I close my eyes and look directly at the sun and feel the warmth. I know it is God, like a form of communication that he uses. Why didn't I know this before? It's so obvious, so obviously HIM. I am blissed-out on the world itself. I understand the internal workings of the universe and my role within it, the innerconnectedness of all things.


    It was this determination to hold on to his psychotic experience that made Joshua different. He was one of what might be called the New Psychotics, people who, even after returning to sanity, continue to believe that their mental illness somehow pushed them into a state of spiritual awareness. Granted, people have done something similar in the past. Anthropologists have studied the ritualization of this state of consciousness in primitive societies: how, at around the time of adolescence, tribal youths undergo a ceremonial form of madness, sometimes involving the use of psychoactive drugs to bring on the altered state. The rite-of-passage ceremony signals the death of childhood and the birth of a new adult member of the community; it is, by some thinking, an institutionalized way to manage what comes about haphazardly in cases such as Joshua's. And while it is impossible to be certain, especially since psychosis is such a modern notion, various people throughout history may have seen themselves as having gone through both a psychotic and a mystical experience. On such a list might be found Saint Paul, Saint Teresa of Avila, Martin Luther, Saint Francis of Assisi, the playwright August Strindberg, George Fox, the founder of Quakerism, the dramatist Antonin Artaud, and the writers Allen Ginsberg and Dostoevsky.

    Unlike these famous sufferers, however, Joshua came to his determination at a crucial time in the history of the psychotherapeutic professions. On January 4, 1993, in a meeting of almost surreal historical proportions, Dr. Joseph English, president of the American Psychiatric Association, entered the Vatican Palace and commenced a dialogue about sin, guilt, God, and medicine with Pope John Paul II. These representatives of two world-historic priesthoods did not merely exchange platitudes, but seemed actually to see eye to eye on some fundamental points. Dr. English, the representative of a field that has traditionally treated religion as a form of illness, told the pope, "Some of us feel, in the spirit of this season, that we have followed a star to be with you on this day, that we are here in the spirit of Epiphany." Perhaps more remarkably, after the pope had expressed his belief that a full understanding of an individual must take into account the "spiritual dimension and capacity for self-transcendence," the psychiatrist agreed.

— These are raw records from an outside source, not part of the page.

-- ==== Sys2Proof/Machine/Run.lean ====
section
/-! DEFINITION. How an engine, or a compare pair, carries out one instruction: fetch checks (R141, R148), operations on what lies
outside the engine (R301), completion, traps (R150, R309), ends (R304), mismatches (R312, R313) and commits (R303). -/

namespace Sys2Proof.Machine

/-! ### The plan of an instruction -/

/-- The plan of a Synna Code instruction; any other command has none. -/
def sncPlan (i : Instr) (v : View) : Plan :=
  let l := v.g.lgc
  match i with
  | .add _ f => plan2 v f true (aluAdd l) (cyc 1 3)
  | .sub _ f => plan2 v f true (aluSub l) (cyc 1 3)
  | .mul _ f => plan2 v f true (aluMul l) (cyc 3 4)
  | .div _ f => plan2 v f true (aluDiv l) (cyc 18 14)
  | .mod _ f => plan2 v f true (aluMod l) (cyc 18 18)
  | .neg _ f => plan1 v f true (aluNeg l) (cyc 1 1)
  | .abs _ f => plan1 v f true (aluAbs l) (cyc 1 1)
  | .min _ f => plan2 v f true (aluMin l) (cyc 1 2)
  | .max _ f => plan2 v f true (aluMax l) (cyc 1 2)
  | .lim _ f => plan3 v f true (aluLim l) (cyc 2 3)
  | .addi _ f => planI v f (aluAddi l (immWord f.imm)) 1
  | .muli _ f => planI v f (aluMuli l (immWord f.imm)) 3
  | .sqrt _ f => plan1 v f true (aluReal1 fSqrt) (cyc 16 16)
  | .ln _ f => plan1 v f true (aluReal1 fLn) (cyc 40 40)
  | .exp _ f => plan1 v f true (aluReal1 fExpE) (cyc 40 40)
  | .sin _ f => plan1 v f true (aluReal1 fSin) (cyc 48 48)
  | .cos _ f => plan1 v f true (aluReal1 fCos) (cyc 48 48)
  | .atan2 _ f => plan2 v f true aluAtan2 (cyc 56 56)
  | .eq _ f => planCmp v f (aluCompare eqTypes tEq)
  | .ne _ f => planCmp v f (aluCompare eqTypes tNe)
  | .lt _ f => planCmp v f (aluCompare ordTypes tLt)
  | .le _ f => planCmp v f (aluCompare ordTypes tLe)
  | .gt _ f => planCmp v f (aluCompare ordTypes tGt)
  | .ge _ f => planCmp v f (aluCompare ordTypes tGe)
  | .unord _ f => plan2 v f true aluUnord (fun _ => 2)
  | .ceqi _ f => planI v f (aluCompareImm tEq (immWord f.imm)) 1
  | .clti _ f => planI v f (aluCompareImm tLt (immWord f.imm)) 1
  | .cgti _ f => planI v f (aluCompareImm tGt (immWord f.imm)) 1
  | .and _ f => plan2 v f true (aluLogic (· &&& ·)) (cyc 1 1)
  | .or _ f => plan2 v f true (aluLogic (· ||| ·)) (cyc 1 1)
  | .xor _ f => plan2 v f true (aluLogic (· ^^^ ·)) (cyc 1 1)
  | .not _ f => plan1 v f true aluNot (cyc 1 1)
  | .andn _ f => plan2 v f true (aluLogic (fun a b => a &&& ~~~b)) (cyc 1 1)
  | .shl _ f => plan2 v f true (aluShl l) (cyc 1 1)
  | .shr _ f => plan2 v f true (aluShr l) (cyc 1 1)
  | .sar _ f => plan2 v f true (aluSar l) (cyc 1 1)
  | .rol _ f => plan2 v f true (aluRol l) (cyc 1 1)
  | .ror _ f => plan2 v f true (aluRor l) (cyc 1 1)
  | .popc _ f => plan1 v f true aluPopc (cyc 2 2)
  | .clz _ f => plan1 v f true aluClz (cyc 2 2)
  | .andi _ f => planI v f (aluLogicImm (· &&& ·) (immWord f.imm)) 1
  | .ori _ f => planI v f (aluLogicImm (· ||| ·) (immWord f.imm)) 1
  | .xori _ f => planI v f (aluLogicImm (· ^^^ ·) (immWord f.imm)) 1
  | .btst _ f => plan2 v f true aluBtst (cyc 1 1)
  | .bset _ f => plan2 v f true aluBset (cyc 1 1)
  | .bclr _ f => plan2 v f true aluBclr (cyc 1 1)
  | .bput _ f => plan3 v f true aluBput (cyc 2 2)
  | .mov _ f => planMov v f
  | .sel _ f => planSel v f
  | .ldi _ f => planLdi f
  | .lui _ f => planLui f
  | .ldd _ f => planLdd f
  | .typeof _ f => planDescribe v f Ty.int (fun w => w.ty.zeroExtend 32)
  | .qualof _ f => planDescribe v f Ty.int qualOf
  | .isgood _ f => planDescribe v f Ty.bool (fun w => boolWord (w.q == Q.good && w.ty != Ty.poison))
  | .flags _ f => planDescribe v f Ty.word flagsOf
  | .isempty _ f => planDescribe v f Ty.bool (fun w => boolWord (w.ty == Ty.empty))
  | .qset _ f => planQuality v f (fun _ q => q)
  | .qworse _ f => planQuality v f (fun a q => worse a.q q)
  | .subst _ f => planSubst v f
  | .cvt _ fn f => planCvt v fn f
  | .raws _ f => plan1 v f true aluRaws (cyc 1 1)
  | .rawu _ f => plan1 v f true aluRawu (cyc 1 1)
  | .sflg _ f => plan1 v f true aluSflg (cyc 1 1)
  | .scale _ f => planScale v f
  | .ld _ f => planLd v f
  | .st _ f => planSt v f
  | .ldsA _ f => planLdsA v f
  | .stsA _ f => planStsA v f
  | .lds _ f => planLds v f
  | .sts _ f => planSts v f
  | .ldsx _ f => planIndexed v f false
  | .stsx _ f => planIndexed v f true
  | .sdesc _ f => planSdesc v f
  | .br _ f => planBr v f
  | .bt _ f => condBranch v f.a f.disp.toInt true
  | .bf _ f => condBranch v f.a f.disp.toInt false
  | .call _ f => planCall v f
  | .be _ f => planBe v f
  | .jr _ f => planJr v f
  | .callr _ f => planCallr v f
  | .ret _ f => planRet v f
  | .ton _ f => planTimer v f stepTon
  | .tof _ f => planTimer v f stepTof
  | .tp _ f => planTimer v f stepTp
  | .ctu _ f => planCounter v f true nextCtu reachesPv
  | .ctd _ f => planCounter v f true nextCtd reachesZero
  | .crst _ f => planCounter v f false nextCrst reachesPv
  | .cld _ f => planCounter v f false nextCld reachesZero
  | .tmstart _ f => planEventTimer v f true
  | .tmstop _ f => planEventTimer v f false
  | .tbread _ f => planTbread v f
  | .tbtick _ f => planTbtick v f
  | .rtct _ f => planRtct v f
  | .rtcd _ f => planRtcd v f
  | .lin _ f => planLin v f
  | .raise _ f => planRaise v f
  | .raiser _ f => planRaiser v f
  | .logev _ f => planLogev v f
  | .ldls _ f => planLdls v f
  | .stlq _ f => planStlq v f
  | .lbtst _ f => planLbtst v f
  | .lbput _ f => planLbput v f false
  | .lbputq _ f => planLbput v f true
  | .lgon _ f => planLgon f
  | .lgoff _ f => planLgoff f
  | .lgcry _ f => planLgcry v f
  | .lgclr _ f => planLgclr f
  | .nop _ f => planNop f
  | .endAct _ f => planEnd f
  | .trap _ f => planTrap f
  | .rdstat _ f => planRdstat v f
  | .wrstat _ f => planWrstat v f
  | .rdfeat _ f => planRdfeat f
  | .trapi _ f => planTrapi f
  | .cMov _ f => planCMov v f
  | .cAdd _ f => plan2 v (c2L f) true (aluAdd l) (cyc 1 3)
  | .cSub _ f => plan2 v (c2L f) true (aluSub l) (cyc 1 3)
  | .cAnd _ f => plan2 v (c2L f) true (aluLogic (· &&& ·)) (cyc 1 1)
  | .cOr _ f => plan2 v (c2L f) true (aluLogic (· ||| ·)) (cyc 1 1)
  | .cAddi _ f => planCAddi v f
  | .cLdk _ f => planCLdk f
  | .cLdl _ f => planCLdl v f
  | .cStl _ f => planCStl v f
  | .cLds _ f => planCLds v f
  | .cSts _ f => planCSts v f
  | .cBr _ d => planCBr v d
  | .cBt _ f => planCBt v f
  | .cBf _ f => planCBf v f
  | .cSysNop _ low => sysForm low (.done {})
  | .cSysRet _ low => sysForm low (throughRef v (nth TWord.empty v.g.regs 31) none)
  | .cSysEnd _ low => sysForm low (.done { ends := true, cycles := 2 })
  | .cSysTrap _ low => sysForm low (.stop cExplicit 0 2)
  | _ => .stop cIllegal 0 1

    The meeting between the psychiatrist and the pope was reported in news media around the world as a milestone. In fact, it was a metaphoric climax to a quiet but remarkable change of outlook that had been building over the previous decade or so. Everyone knows that psychology speaks a language that is profoundly different from religious language, that the two spring from different eras of human history and involve different understandings not just of human beings but of even vaster enterprises: life, the universe. And many people know of various recent efforts by psychologists to link their field with some religious tradition or technique, such as meditation.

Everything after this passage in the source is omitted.